Reputation: 183
Right now I have table in Mysql with 3 columns.
DocId Int
Match_DocId Int
Percentage Match Int
I am storing document id along with its near duplicate document id and percentage which indicate how closely two documents match.
So if one document has 100 near duplicates, we have 100 rows for that particular document.
Right now, this table has more than 1 billion records for total of 14 millions documents. I am expecting total documents to go upto 30 millions. That means my table which stores near duplicate information will have more than 5 billions rows, may be more than that. (Near duplicate data grows exponentially compare to total document set)
Here are few issues that I have:
Here are few queries that I run:
Check if particular document has any near duplicate. (this is relatively fast, but still slow)
Check for given set of documents, how many near duplicates are there in each percentage range (Percentage range is 86-90, 91-95 , 96-100)?
This query takes lot of time. Most of the time it fails. I am going group by on percentage column.
Can this be managed with any available NoSql solution?
I am skeptical for SQL query support for NoSql solutions as I need group by support while querying data.
Upvotes: 3
Views: 417
Reputation: 35905
You can try sharding with your current MySql solution, i.e. splitting your large database into smaller distinctive databases. The problem with that is you should only work with one shard at a time and this would be fast. If you plan to use queries across several shards then it would be painfully slow.
Apache Hadoop stack will be worth looking at.

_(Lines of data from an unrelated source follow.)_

-- ==== Sys2Proof/Tests/Slice0.lean ====
section
/-! SUPPORT. Tests of the definitions: ill-formed terms that the checks refuse, words of the manual that decode, single steps
whose results the manual gives, and states that meet the hypotheses of the statements. -/

set_option Elab.async false

namespace Sys2Proof.Tests

open Sys2Proof Sys2Proof.Machine Sys2Proof.Safety

/-! ## Ill-formed terms, one for each check of WellFormed (R181 and each instruction's own rule) -/

theorem wf_tree_n0 : (Instr.tree 1 0 0 0 0).wf = false := by decide
theorem wf_tree_test_above_n : (Instr.tree 1 2 0 0 1).wf = false := by decide
theorem wf_tree_n5 : (Instr.tree 1 2 3 4 5).wf = false := by decide
theorem wf_tgt_leaf0 : (Instr.tgt 0 8).wf = false := by decide
theorem wf_tgt_leaf6 : (Instr.tgt 6 8).wf = false := by decide
theorem wf_sloop_p0 : (Instr.sloop 0 1 4).wf = false := by decide
theorem wf_tag14 : (Instr.vld 1 2 14 0).wf = false ∧ (Instr.vldp 1 2 14 0 false).wf = false ∧
    (Instr.vlds 1 2 3 15).wf = false ∧ (Instr.sld 1 2 14 0).wf = false ∧ (Instr.old 1 2 14).wf = false := by decide
theorem wf_vcmp_k0 : (Instr.vcmpEq 0 1 2 0).wf = false ∧ (Instr.vcmpNe 0 1 2 0).wf = false ∧
    (Instr.vcmpLt 0 1 2 0).wf = false ∧ (Instr.vcmpLe 0 1 2 0).wf = false ∧ (Instr.vcmpGt 0 1 2 0).wf = false ∧
    (Instr.vcmpGe 0 1 2 0).wf = false ∧ (Instr.vcmpUn 0 1 2 0).wf = false := by decide
theorem wf_vcvt_block : (Instr.vcvt 1 2 10 0).wf = false := by decide
theorem wf_vqnt_groups : (Instr.vqnt 1 4 10).wf = false ∧ (Instr.vqnt 2 4 11).wf = false ∧ (Instr.vqnt 2 4 5).wf = false := by
  decide
theorem wf_k0_destination : (Instr.kand 0 1 2).wf = false ∧ (Instr.kor 0 1 2).wf = false ∧ (Instr.knot 0 1).wf = false := by
  decide
theorem wf_engine6 : (Instr.eset 6 0 1).wf = false := by decide
theorem wf_csr_unassigned : (Instr.csrr 1 0x00C).wf = false ∧ (Instr.csrw 1 0x028).wf = false ∧
    (Instr.csrs 1 0x036).wf = false ∧ (Instr.csrc 1 0x105).wf = false := by decide
theorem wf_agent_2048 : (Instr.taskTake 2048).wf = false ∧ (Instr.engineOpComplete 0 8).wf = false := by decide
theorem wf_block_32768 : (Instr.bindingEnd 32768).wf = false ∧ (Instr.migrationCutover 0 32768).wf = false := by decide
theorem wf_ranges : (Instr.deferredEnqueue 32).wf = false ∧ (Instr.poolPageZeroed 512 0).wf = false ∧
    (Instr.calswWrite 8 0).wf = false ∧ (Instr.channelSlotStart 0 512 0).wf = false := by decide
theorem wf_units : (Instr.stackResetComplete 4).wf = false ∧ (Instr.ugreqWrite 4 0).wf = false ∧
    (Instr.upperGateApply 256).wf = false ∧ (Instr.doorbellWrite 256 0 0).wf = false := by decide
theorem wf_outside : (Instr.firstBeacon 8).wf = false ∧ (Instr.linkTraining 24).wf = false ∧
    (Instr.waitTimeout 16388).wf = false ∧ (Instr.atsInvalidation 1048576).wf = false := by
  refine ⟨?_, ?_, ?_, ?_⟩ <;> rfl
theorem wf_fabric : (Instr.gangAckReceive 0 512).wf = false ∧ (Instr.keyLoad 4096 0 0).wf = false ∧
    (Instr.ethernetLinkChange 2 true).wf = false ∧ (Instr.firmwareMemoryWrite 0x090F 0 []).wf = false ∧
    (Instr.weightSramPlacement 0 4 0).wf = false := by
  refine ⟨?_, ?_, ?_, ?_, ?_⟩ <;> rfl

There are several systems that allow you to perform slightly different queries. A good point is that they all tend to interoperate well between each other.
Check if particular document has any near duplicate. (this is relatively fast, but still slow)
HBase can do this job for big table.
Check for given set of documents, how many near duplicates are there in each percentage range ? (Percentage range is 86-90, 91-95 , 96-100)
This should be a good fit for Map-Reduce
There are many other solutions, see this link for a list and brief description of other NoSql databases.
Upvotes: 2